Each line of the listing that includes "withFront" should be reported.
*****
-- ==== Sys2Proof/Laws/State.lean ====
section
/-! SUPPORT. One small lemma for each field of the state under each of its plain updates, so that later proofs never unfold a record update. -/

namespace Sys2Proof.Machine

open Sys2Proof

@[simp] theorem State.onEng_pending (s : State) (f : BeatUnit → Eng → Eng) : (s.onEng f).pending = s.pending := rfl
@[simp] theorem State.onEng_beat (s : State) (f : BeatUnit → Eng → Eng) : (s.onEng f).beat = s.beat := rfl
@[simp] theorem State.onEng_flash (s : State) (f : BeatUnit → Eng → Eng) : (s.onEng f).flash = s.flash := rfl
@[simp] theorem State.onEng_eng (s : State) (f : BeatUnit → Eng → Eng) : (s.onEng f).eng = f s.beat s.eng := rfl
@[simp] theorem State.onPort_pending (s : State) (f : BeatUnit → Eng → Eng) : (s.onPort f).pending = s.pending := rfl
@[simp] theorem State.onPort_beat (s : State) (f : BeatUnit → Eng → Eng) : (s.onPort f).beat = s.beat := rfl
@[simp] theorem State.onPort_flash (s : State) (f : BeatUnit → Eng → Eng) : (s.onPort f).flash = s.flash := rfl
@[simp] theorem State.withFront_beat (s : State) (c : Instr) : (s.withFront c).beat = s.beat := rfl
@[simp] theorem State.withFront_eng (s : State) (c : Instr) : (s.withFront c).eng = s.eng := rfl
@[simp] theorem State.withFront_flash (s : State) (c : Instr) : (s.withFront c).flash = s.flash := rfl
@[simp] theorem State.withFront_pending (s : State) (c : Instr) : (s.withFront c).pending = c :: s.pending := rfl

@[simp] theorem Eng.wr_mem (e : Eng) (a : Nat) (v : Word) : (e.wr a v).mem = e.mem := rfl
@[simp] theorem Eng.wr_deny (e : Eng) (a : Nat) (v : Word) : (e.wr a v).deny = e.deny := rfl
@[simp] theorem Eng.wr_txns (e : Eng) (a : Nat) (v : Word) : (e.wr a v).txns = e.txns := rfl
@[simp] theorem Eng.wr_out (e : Eng) (a : Nat) (v : Word) : (e.wr a v).out = e.out := rfl
@[simp] theorem Eng.wr_nextId (e : Eng) (a : Nat) (v : Word) : (e.wr a v).nextId = e.nextId := rfl
@[simp] theorem Eng.wr_free (e : Eng) (a : Nat) (v : Word) : (e.wr a v).free = e.free := rfl
@[simp] theorem Eng.wr_resp (e : Eng) (a : Nat) (v : Word) : (e.wr a v).resp = e.resp := rfl
@[simp] theorem Eng.wr_latch (e : Eng) (a : Nat) (v : Word) : (e.wr a v).latch = e.latch := rfl
@[simp] theorem Eng.wr_parts (e : Eng) (a : Nat) (v : Word) : (e.wr a v).parts = e.parts := rfl
@[simp] theorem Eng.wr_cells (e : Eng) (a : Nat) (v : Word) : (e.wr a v).cells = e.cells := rfl
@[simp] theorem Eng.wr_travel (e : Eng) (a : Nat) (v : Word) : (e.wr a v).travel = e.travel := rfl
@[simp] theorem Eng.wr_joined (e : Eng) (a : Nat) (v : Word) : (e.wr a v).joined = e.joined := rfl
@[simp] theorem Eng.wr_ledJoined (e : Eng) (a : Nat) (v : Word) : (e.wr a v).ledJoined = e.ledJoined := rfl
@[simp] theorem Eng.wr_sliceHold (e : Eng) (a : Nat) (v : Word) : (e.wr a v).sliceHold = e.sliceHold := rfl
@[simp] theorem Eng.wr_sliceWait (e : Eng) (a : Nat) (v : Word) : (e.wr a v).sliceWait = e.sliceWait := rfl
@[simp] theorem Eng.wr_coreWait (e : Eng) (a : Nat) (v : Word) : (e.wr a v).coreWait = e.coreWait := rfl
@[simp] theorem Eng.wr_sliceLost (e : Eng) (a : Nat) (v : Word) : (e.wr a v).sliceLost = e.sliceLost := rfl
@[simp] theorem Eng.wr_coreMap (e : Eng) (a : Nat) (v : Word) : (e.wr a v).coreMap = e.coreMap := rfl
@[simp] theorem Eng.wr_sliceMap (e : Eng) (a : Nat) (v : Word) : (e.wr a v).sliceMap = e.sliceMap := rfl
@[simp] theorem Eng.wr_xfers (e : Eng) (a : Nat) (v : Word) : (e.wr a v).xfers = e.xfers := rfl
@[simp] theorem Eng.wr_parked (e : Eng) (a : Nat) (v : Word) : (e.wr a v).parked = e.parked := rfl
@[simp] theorem Eng.wr_sigIn (e : Eng) (a : Nat) (v : Word) : (e.wr a v).sigIn = e.sigIn := rfl
@[simp] theorem Eng.wr_dataIn (e : Eng) (a : Nat) (v : Word) : (e.wr a v).dataIn = e.dataIn := rfl
@[simp] theorem Eng.wr_chans (e : Eng) (a : Nat) (v : Word) : (e.wr a v).chans = e.chans := rfl
@[simp] theorem Eng.wr_chanMap (e : Eng) (a : Nat) (v : Word) : (e.wr a v).chanMap = e.chanMap := rfl
@[simp] theorem Eng.wr_chanLost (e : Eng) (a : Nat) (v : Word) : (e.wr a v).chanLost = e.chanLost := rfl
@[simp] theorem Eng.wr_rmCredit (e : Eng) (a : Nat) (v : Word) : (e.wr a v).rmCredit = e.rmCredit := rfl
@[simp] theorem Eng.wr_hsCredit (e : Eng) (a : Nat) (v : Word) : (e.wr a v).hsCredit = e.hsCredit := rfl
@[simp] theorem Eng.wr_rmTurn (e : Eng) (a : Nat) (v : Word) : (e.wr a v).rmTurn = e.rmTurn := rfl
@[simp] theorem Eng.wr_hsTurn (e : Eng) (a : Nat) (v : Word) : (e.wr a v).hsTurn = e.hsTurn := rfl
@[simp] theorem Eng.wr_rmHeld (e : Eng) (a : Nat) (v : Word) : (e.wr a v).rmHeld = e.rmHeld := rfl
@[simp] theorem Eng.wr_hsHeld (e : Eng) (a : Nat) (v : Word) : (e.wr a v).hsHeld = e.hsHeld := rfl
@[simp] theorem Eng.wr_i2cPtr (e : Eng) (a : Nat) (v : Word) : (e.wr a v).i2cPtr = e.i2cPtr := rfl
@[simp] theorem Eng.wr_jtagIr (e : Eng) (a : Nat) (v : Word) : (e.wr a v).jtagIr = e.jtagIr := rfl
@[simp] theorem Eng.wr_jtagDr (e : Eng) (a : Nat) (v : Word) : (e.wr a v).jtagDr = e.jtagDr := rfl
@[simp] theorem Eng.wr_warm (e : Eng) (a : Nat) (v : Word) : (e.wr a v).warm = e.warm := rfl
@[simp] theorem Eng.wr_mcores (e : Eng) (a : Nat) (v : Word) : (e.wr a v).mcores = e.mcores := rfl
@[simp] theorem Eng.wr_log (e : Eng) (a : Nat) (v : Word) : (e.wr a v).log = e.log := rfl
@[simp] theorem Eng.wr_logHeld (e : Eng) (a : Nat) (v : Word) : (e.wr a v).logHeld = e.logHeld := rfl
@[simp] theorem Eng.wr_upd (e : Eng) (a : Nat) (v : Word) : (e.wr a v).upd = e.upd := rfl
@[simp] theorem Eng.wr_nego (e : Eng) (a : Nat) (v : Word) : (e.wr a v).nego = e.nego := rfl
@[simp] theorem Eng.wr_levelSet (e : Eng) (a : Nat) (v : Word) : (e.wr a v).levelSet = e.levelSet := rfl
@[simp] theorem Eng.wr_banks (e : Eng) (a : Nat) (v : Word) : (e.wr a v).banks = e.banks := rfl
@[simp] theorem Eng.wr_bankSwitch (e : Eng) (a : Nat) (v : Word) : (e.wr a v).bankSwitch = e.bankSwitch := rfl
@[simp] theorem Eng.wr_sens (e : Eng) (a : Nat) (v : Word) : (e.wr a v).sens = e.sens := rfl
@[simp] theorem Eng.wr_sampled (e : Eng) (a : Nat) (v : Word) : (e.wr a v).sampled = e.sampled := rfl
@[simp] theorem Eng.wr_droops (e : Eng) (a : Nat) (v : Word) : (e.wr a v).droops = e.droops := rfl
@[simp] theorem Eng.wr_activity (e : Eng) (a : Nat) (v : Word) : (e.wr a v).activity = e.activity := rfl
@[simp] theorem Eng.wr_loans (e : Eng) (a : Nat) (v : Word) : (e.wr a v).loans = e.loans := rfl
@[simp] theorem Eng.wr_rowsSpared (e : Eng) (a : Nat) (v : Word) : (e.wr a v).rowsSpared = e.rowsSpared := rfl
@[simp] theorem Eng.wr_ledgers (e : Eng) (a : Nat) (v : Word) : (e.wr a v).ledgers = e.ledgers := rfl
@[simp] theorem Eng.wr_refilled (e : Eng) (a : Nat) (v : Word) : (e.wr a v).refilled = e.refilled := rfl
@[simp] theorem Eng.wr_balStaged (e : Eng) (a : Nat) (v : Word) : (e.wr a v).balStaged = e.balStaged := rfl
@[simp] theorem Eng.wr_rqt (e : Eng) (a : Nat) (v : Word) : (e.wr a v).rqt = e.rqt := rfl
@[simp] theorem Eng.wr_gens (e : Eng) (a : Nat) (v : Word) : (e.wr a v).gens = e.gens := rfl
@[simp] theorem Eng.wr_reqs (e : Eng) (a : Nat) (v : Word) : (e.wr a v).reqs = e.reqs := rfl
@[simp] theorem Eng.wr_groups (e : Eng) (a : Nat) (v : Word) : (e.wr a v).groups = e.groups := rfl
@[simp] theorem Eng.wr_pages (e : Eng) (a : Nat) (v : Word) : (e.wr a v).pages = e.pages := rfl
@[simp] theorem Eng.wr_nodes (e : Eng) (a : Nat) (v : Word) : (e.wr a v).nodes = e.nodes := rfl
@[simp] theorem Eng.wr_lps (e : Eng) (a : Nat) (v : Word) : (e.wr a v).lps = e.lps := rfl
@[simp] theorem Eng.wr_lpPages (e : Eng) (a : Nat) (v : Word) : (e.wr a v).lpPages = e.lpPages := rfl
@[simp] theorem Eng.wr_lpCmd (e : Eng) (a : Nat) (v : Word) : (e.wr a v).lpCmd = e.lpCmd := rfl
@[simp] theorem Eng.wr_seals (e : Eng) (a : Nat) (v : Word) : (e.wr a v).seals = e.seals := rfl
@[simp] theorem Eng.wr_kdlq (e : Eng) (a : Nat) (v : Word) : (e.wr a v).kdlq = e.kdlq := rfl
@[simp] theorem Eng.wr_planeq (e : Eng) (a : Nat) (v : Word) : (e.wr a v).planeq = e.planeq := rfl
@[simp] theorem Eng.wr_planeCur (e : Eng) (a : Nat) (v : Word) : (e.wr a v).planeCur = e.planeCur := rfl
@[simp] theorem Eng.wr_planeStop (e : Eng) (a : Nat) (v : Word) : (e.wr a v).planeStop = e.planeStop := rfl
@[simp] theorem Eng.wr_tileGone (e : Eng) (a : Nat) (v : Word) : (e.wr a v).tileGone = e.tileGone := rfl
@[simp] theorem Eng.wr_abOwed (e : Eng) (a : Nat) (v : Word) : (e.wr a v).abOwed = e.abOwed := rfl
@[simp] theorem Eng.wr_trings (e : Eng) (a : Nat) (v : Word) : (e.wr a v).trings = e.trings := rfl
@[simp] theorem Eng.wr_grams (e : Eng) (a : Nat) (v : Word) : (e.wr a v).grams = e.grams := rfl
@[simp] theorem Eng.wr_gramCmd (e : Eng) (a : Nat) (v : Word) : (e.wr a v).gramCmd = e.gramCmd := rfl
@[simp] theorem Eng.wr_romWait (e : Eng) (a : Nat) (v : Word) : (e.wr a v).romWait = e.romWait := rfl
@[simp] theorem Eng.wr_bitq (e : Eng) (a : Nat) (v : Word) : (e.wr a v).bitq = e.bitq := rfl
@[simp] theorem Eng.wr_planeWait (e : Eng) (a : Nat) (v : Word) : (e.wr a v).planeWait = e.planeWait := rfl
@[simp] theorem Eng.wr_tileDown (e : Eng) (a : Nat) (v : Word) : (e.wr a v).tileDown = e.tileDown := rfl
@[simp] theorem Eng.wr_tileMap (e : Eng) (a : Nat) (v : Word) : (e.wr a v).tileMap = e.tileMap := rfl
@[simp] theorem Eng.wr_stageq (e : Eng) (a : Nat) (v : Word) : (e.wr a v).stageq = e.stageq := rfl
@[simp] theorem Eng.wr_hrowHeld (e : Eng) (a : Nat) (v : Word) : (e.wr a v).hrowHeld = e.hrowHeld := rfl
@[simp] theorem Eng.wr_hsBad (e : Eng) (a : Nat) (v : Word) : (e.wr a v).hsBad = e.hsBad := rfl
@[simp] theorem Eng.wr_budget (e : Eng) (a : Nat) (v : Word) : (e.wr a v).budget = e.budget := rfl
@[simp] theorem Eng.wr_restarted (e : Eng) (a : Nat) (v : Word) : (e.wr a v).restarted = e.restarted := rfl
@[simp] theorem Eng.wr_lend (e : Eng) (a : Nat) (v : Word) : (e.wr a v).lend = e.lend := rfl
@[simp] theorem Eng.wr_admLast (e : Eng) (a : Nat) (v : Word) : (e.wr a v).admLast = e.admLast := rfl
@[simp] theorem Eng.wr_planeRan (e : Eng) (a : Nat) (v : Word) : (e.wr a v).planeRan = e.planeRan := rfl
@[simp] theorem Eng.wr_scrubAt (e : Eng) (a : Nat) (v : Word) : (e.wr a v).scrubAt = e.scrubAt := rfl
@[simp] theorem Eng.wr_scrubErrs (e : Eng) (a : Nat) (v : Word) : (e.wr a v).scrubErrs = e.scrubErrs := rfl
@[simp] theorem Eng.wr_scrubPos (e : Eng) (a : Nat) (v : Word) : (e.wr a v).scrubPos = e.scrubPos := rfl
@[simp] theorem Eng.wr_rqtBad (e : Eng) (a : Nat) (v : Word) : (e.wr a v).rqtBad = e.rqtBad := rfl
*****
• _Task result_:
@[simp] theorem State.withFront_beat (s : State) (c : Instr) : (s.withFront c).beat = s.beat := rfl
@[simp] theorem State.withFront_eng (s : State) (c : Instr) : (s.withFront c).eng = s.eng := rfl
@[simp] theorem State.withFront_flash (s : State) (c : Instr) : (s.withFront c).flash = s.flash := rfl
@[simp] theorem State.withFront_pending (s : State) (c : Instr) : (s.withFront c).pending = c :: s.pending := rfl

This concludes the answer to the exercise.